By: WEEX|2026/07/15 16:13:02

A perpetual contract (or "perpetual future") is a type of futures contract with no expiry date. Unlike traditional futures, which settle on a fixed calendar date, a perpetual can be held open indefinitely. This is the dominant form of crypto futures — when people say "crypto futures trading," they usually mean perpetuals.

Understanding perpetuals ties together several concepts you may have already met: leverage, margin, funding rate, and liquidation. This article shows how they fit into one product.

How Perpetual Contracts Work

Traditional (dated) futures have a built-in problem for continuous trading: they expire, forcing you to close or roll the position. Perpetuals remove the expiry — but that creates a new problem. Without a settlement date, what keeps the contract's price tied to the actual (spot) price of the coin?

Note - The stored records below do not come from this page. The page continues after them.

/-- The same of a REFLECT in flight (00_scope.md R16, 41_reflect.md R114): its operand was read at acceptance, and every
interleaving leaves it in flight, completed with REFL written, or stopped without a result. -/
def Obligations.ReflectResultSurvivesInterleaving : Prop :=
  ∀ (s t : State) (v : DWord), ReflectInFlight v s.regs → s.regs.done = false → step s = .next t →
    (ReflectInFlight v t.regs ∧ t.regs.done = false ∧ t.regs.refl = s.regs.refl) ∨
    (t.regs.busy = false ∧ t.regs.wOp = .none ∧ t.regs.done = true ∧ t.regs.refl = v ∧
      t.regs.rem = s.regs.rem ∧ t.regs.quo = s.regs.quo ∧ t.regs.qtrunc = s.regs.qtrunc) ∨
    ((∃ e rest, s.inputs = e :: rest ∧ e.stops = true) ∧
      (t.regs = Regs.reset ∨
        (t.regs.busy = false ∧ t.regs.wOp = .none ∧ t.regs.done = false ∧ t.regs.err = true ∧
          t.regs.refl = s.regs.refl)))

/-- REM, QUO, QTRUNC and REFL change only at a completion that writes them and at reset: a rule of the whole machine, over
every step (40_host_access.md R105). -/
def Obligations.ResultsChangeOnlyAtCompletionOrReset : Prop :=
  ∀ (s t : State), step s = .next t →
    (t.regs.rem = s.regs.rem ∧ t.regs.quo = s.regs.quo ∧ t.regs.qtrunc = s.regs.qtrunc ∧ t.regs.refl = s.regs.refl) ∨
    t.regs = Regs.reset ∨
    (s.regs.busy = true ∧ s.regs.wOp = .modred ∧ s.regs.wCnt = 0#32 ∧ t.regs.busy = false ∧ t.regs.done = true ∧
      t.regs.rem = s.regs.wRem ∧ t.regs.quo = s.regs.wQuo ∧ t.regs.qtrunc = s.regs.wTrunc ∧
      t.regs.refl = s.regs.refl) ∨
    (s.regs.busy = true ∧ s.regs.wOp = .reflect ∧ s.regs.wCnt = 0#32 ∧ t.regs.busy = false ∧ t.regs.done = true ∧
      t.regs.refl = reflect s.regs.wVal s.regs.wWid.toNat ∧
      t.regs.rem = s.regs.rem ∧ t.regs.quo = s.regs.quo ∧ t.regs.qtrunc = s.regs.qtrunc)

/-- POLY, N, VAL and the interrupt enables are the host's: outside reset no step changes one of them but a full-word write
to its own offset (10_state.md R48, R24, R25, R35, R36, R37). -/
def Obligations.OperandsChangeOnlyByHostWrites : Prop :=
  ∀ (s t : State), step s = .next t → t.regs ≠ Regs.reset →
    let wrote (off : Offset) : Prop := ∃ e rest v, s.inputs = e :: rest ∧ e.transaction? = some (.write off v 0b1111#4)
    (t.regs.poly ≠ s.regs.poly → wrote 0x10#8 ∨ wrote 0x14#8) ∧
    (t.regs.n ≠ s.regs.n → wrote 0x18#8) ∧
    (t.regs.val ≠ s.regs.val → wrote 0x20#8 ∨ wrote 0x24#8) ∧
    (t.regs.doneIe ≠ s.regs.doneIe → wrote 0x04#8) ∧ (t.regs.errIe ≠ s.regs.errIe → wrote 0x04#8)

/-! ### The register interface -/

/-- What a host read returns at each offset, for every offset of the window: the table of 40_host_access.md R90, with a
bus error and 0 elsewhere. -/
def Sys2Proof.expectedRead (off : Offset) (r : Regs) : Response :=
  let b (x : Bool) (k : Nat) : Nat := if x then 2 ^ k else 0
  let lo (v : DWord) : Word := BitVec.ofNat 32 (v.toNat % 2 ^ 32)
  let hi (v : DWord) : Word := BitVec.ofNat 32 (v.toNat / 2 ^ 32)
  match off.toNat with
  | 0x00 => .read false 0x47463244#32
  | 0x04 => .read false (BitVec.ofNat 32 (b r.errIe 1 + b r.doneIe 0))
  | 0x08 => .read false (BitVec.ofNat 32
      (16 * r.ecode.toBits.toNat + b r.qtrunc 3 + b r.err 2 + b r.done 1 + b r.busy 0))
  | 0x0C => .read false 0#32
  | 0x10 => .read false (lo r.poly)
  | 0x14 => .read false (hi r.poly)
  | 0x18 => .read false r.n
  | 0x20 => .read false (lo r.val)
  | 0x24 => .read false (hi r.val)
  | 0x28 => .read false (lo r.rem)
  | 0x2C => .read false (hi r.rem)
  | 0x30 => .read false (lo r.quo)
  | 0x34 => .read false (hi r.quo)
  | 0x38 => .read false (lo r.refl)
  | 0x3C => .read false (hi r.refl)
  | _ => .read true 0#32

/-- A host read at any offset answers what the table says and changes nothing (40_host_access.md R90, 20_memory.md R61); and
the example. -/
def Obligations.HostReadAnswersTheTable : Prop :=
  (∀ (s : State) (rest : List Event) (off : Offset), s.inReset = false → s.inputs = .host (.read off) :: rest →
    step s = .next (s.answered rest s.regs (Sys2Proof.expectedRead off s.regs))) ∧
  Sys2Proof.expectedRead 0x00#8 Regs.reset = .read false 0x47463244#32 ∧
  Sys2Proof.expectedRead 0x08#8 Regs.reset = .read false 0#32

/-- The bus errors (60_exceptions.md R145, 20_memory.md R58): a transaction with a cause of the table is answered with
`pslverr` = 1 and changes no register, STATUS.ERR included; and a write without a cause is answered OKAY. -/
def Obligations.BusErrorsChangeNothing : Prop :=
  ∀ (s : State) (rest : List Event) (off : Offset), s.inReset = false →
    let a := off.toNat
    let badOffset := a % 4 ≠ 0 ∨ a = 0x1C ∨ 0x40 ≤ a
    (s.inputs = .host (.read off) :: rest → badOffset →
      step s = .next (s.answered rest s.regs (.read true 0#32))) ∧
    (∀ (v : Word) (strb : Strobes), s.inputs = .host (.write off v strb) :: rest →
      let cause := badOffset ∨ strb ≠ 0b1111#4 ∨ a = 0x00 ∨ (0x28 ≤ a ∧ a ≤ 0x3C)
      (cause → step s = .next (s.answered rest s.regs (.write true))) ∧
      (¬ cause → ∃ r, step s = .next (s.answered rest r (.write false))))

The answer is the funding rate: small periodic payments exchanged directly between long and short traders.

  • When the perpetual trades above spot, longs pay shorts — nudging the price back down.
  • When it trades below spot, shorts pay longs — nudging it back up.

This continuous incentive keeps the perpetual price anchored close to spot without any expiry. Everything else works like standard leveraged futures: you post margin, choose leverage and direction (long or short), and face liquidation if losses exhaust your margin.

A worked example: you open a 10x long perpetual on BTC with 100 USDT margin (a 1,000 USDT position). You profit if BTC rises and lose if it falls; a ~10% adverse move liquidates you. On top of price P&L, each funding interval you either pay or receive a small funding amount depending on the rate and your direction — a cost that accrues the longer you hold.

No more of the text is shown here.